--- START ---

/-! ### One step per instruction (vectors of 95_test_vectors.md sections 2.3 to 2.6) -/

theorem test_push_register :
    step { stateOn [.push (.register .register4)] [] with regs := { RegBank.cleared with register4 := .int32 9 } }
      = .next { stateOn [.push (.register .register4)] [.int32 9] with
          regs := { RegBank.cleared with register4 := .int32 9 }, pc := 1, report := .continues } := rfl
theorem test_push_instruction_is_value_expected :
    step (stateOn [.push (.instruction 3)] [.uint8 1])
      = .next { stateOn [.push (.instruction 3)] [.uint8 1] with report := .errs .valueExpected } := rfl
theorem test_pop_overwrites :
    step { stateOn [.pop (.register .register9)] [.none] with regs := { RegBank.cleared with register9 := .uint8 7 } }
      = .next { stateOn [.pop (.register .register9)] [] with pc := 1, report := .continues } := rfl
theorem test_pop_loses_the_value_on_a_bad_operand :
    step (stateOn [.pop (.uint8 0)] [.uint8 1])
      = .next { stateOn [.pop (.uint8 0)] [] with report := .errs .registerExpected } := rfl
theorem test_add_wraps :
    step (stateOn [.add .none] [.uint8 100, .uint8 200])
      = .next { stateOn [.add .none] [.uint8 44] with pc := 1, report := .continues } := rfl
theorem test_add_coerces_the_right :
    step (stateOn [.add .none] [.int8 (-1), .uint16 1])
      = .next { stateOn [.add .none] [.uint16 0] with pc := 1, report := .continues } := rfl
theorem test_subtract_is_left_minus_right :
    step (stateOn [.subtract .none] [.uint8 4, .uint8 9])
      = .next { stateOn [.subtract .none] [.uint8 5] with pc := 1, report := .continues } := rfl
theorem test_subtract_sign_extends_the_right :
    step (stateOn [.subtract .none] [.int8 (-1), .uint64 0])
      = .next { stateOn [.subtract .none] [.uint64 1] with pc := 1, report := .continues } := rfl
theorem test_multiply_signed :
    step (stateOn [.multiply .none] [.uint8 7, .int16 (-3)])
      = .next { stateOn [.multiply .none] [.int16 (-21)] with pc := 1, report := .continues } := rfl
theorem test_multiply_truncates_the_right :
    step (stateOn [.multiply .none] [.int16 (-3), .uint8 7])
      = .next { stateOn [.multiply .none] [.uint8 235] with pc := 1, report := .continues } := rfl
theorem test_divide_truncates_toward_zero :
    step (stateOn [.divide .none] [.int8 2, .int8 (-7)])
      = .next { stateOn [.divide .none] [.int8 (-3)] with pc := 1, report := .continues } := rfl
theorem test_divide_by_coerced_zero :
    step (stateOn [.divide .none] [.uint16 256, .uint8 5]) = .fault .divideByZero := rfl
theorem test_jumpIfEqual_coerces_the_right :
    step (stateOn [.jumpIfEqual (.instruction 10)] [.int16 (-1), .uint8 255])
      = .next { stateOn [.jumpIfEqual (.instruction 10)] [] with pc := 10, report := .continues } := rfl
theorem test_jumpIfEqual_is_not_symmetric :
    step (stateOn [.jumpIfEqual .none] [.uint8 255, .int16 (-1)])
      = .next { stateOn [.jumpIfEqual .none] [] with pc := 1, report := .continues } := rfl
theorem test_jumpIfZero_none_counts_as_zero :
    step (stateOn [.jumpIfZero (.instruction 18)] [.none])
      = .next { stateOn [.jumpIfZero (.instruction 18)] [] with pc := 18, report := .continues } := rfl
theorem test_jumpIfZero_minus_one :
    step (stateOn [.jumpIfZero (.instruction 18)] [.int8 (-1)])
      = .next { stateOn [.jumpIfZero (.instruction 18)] [] with pc := 1, report := .continues } := rfl
theorem test_jump_past_the_end :
    step (stateOn [.jump (.instruction 1000000)] [])
      = .next { stateOn [.jump (.instruction 1000000)] [] with pc := 1000000, report := .continues } := rfl
theorem test_jump_is_not_indirect :
    step (stateOn [.jump (.register .register1)] [])
      = .next { stateOn [.jump (.register .register1)] [] with report := .errs .instructionExpected } := rfl
theorem test_call_nested :
    step { stateOn [.call (.instruction 4)] [] with cstack := [.returnAddress 9] }
      = .next { stateOn [.call (.instruction 4)] [] with
          cstack := [.returnAddress 1, .returnAddress 9], pc := 4, report := .continues } := rfl
theorem test_call_bad_operand_leaves_the_return_address :
    step (stateOn [.call (.register .register1)] [])
      = .next { stateOn [.call (.register .register1)] [] with
          cstack := [.returnAddress 1], report := .errs .instructionExpected } := rfl
theorem test_return_innermost_first :
    step { stateOn [.ret (.uint8 3)] [] with cstack := [.returnAddress 3, .returnAddress 9] }
      = .next { stateOn [.ret (.uint8 3)] [] with
          cstack := [.returnAddress 9], pc := 3, report := .continues } := rfl
theorem test_return_without_a_call :
    step (stateOn [.ret .none] [.uint8 1])
      = .next { stateOn [.ret .none] [.uint8 1] with report := .errs .callStackEmpty } := rfl
theorem test_exit_keeps_pending_frames :
    step { stateOn [.exit .none] [.uint64 0] with cstack := [.returnAddress 2] }
      = .next { stateOn [.exit .none] [.uint64 0] with
          cstack := [.returnAddress 2], report := .breaks } := rfl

--- END ---

To do — Which lines above run from the one containing "[.jump (.register .register1)] [] with" to the one containing "cstack := [.returnAddress 1, .returnAddress"? Give them again exactly, both ends included.

Final answer —
      = .next { stateOn [.jump (.register .register1)] [] with report := .errs .instructionExpected } := rfl
theorem test_call_nested :
    step { stateOn [.call (.instruction 4)] [] with cstack := [.returnAddress 9] }
      = .next { stateOn [.call (.instruction 4)] [] with
          cstack := [.returnAddress 1, .returnAddress 9], pc := 4, report := .continues } := rfl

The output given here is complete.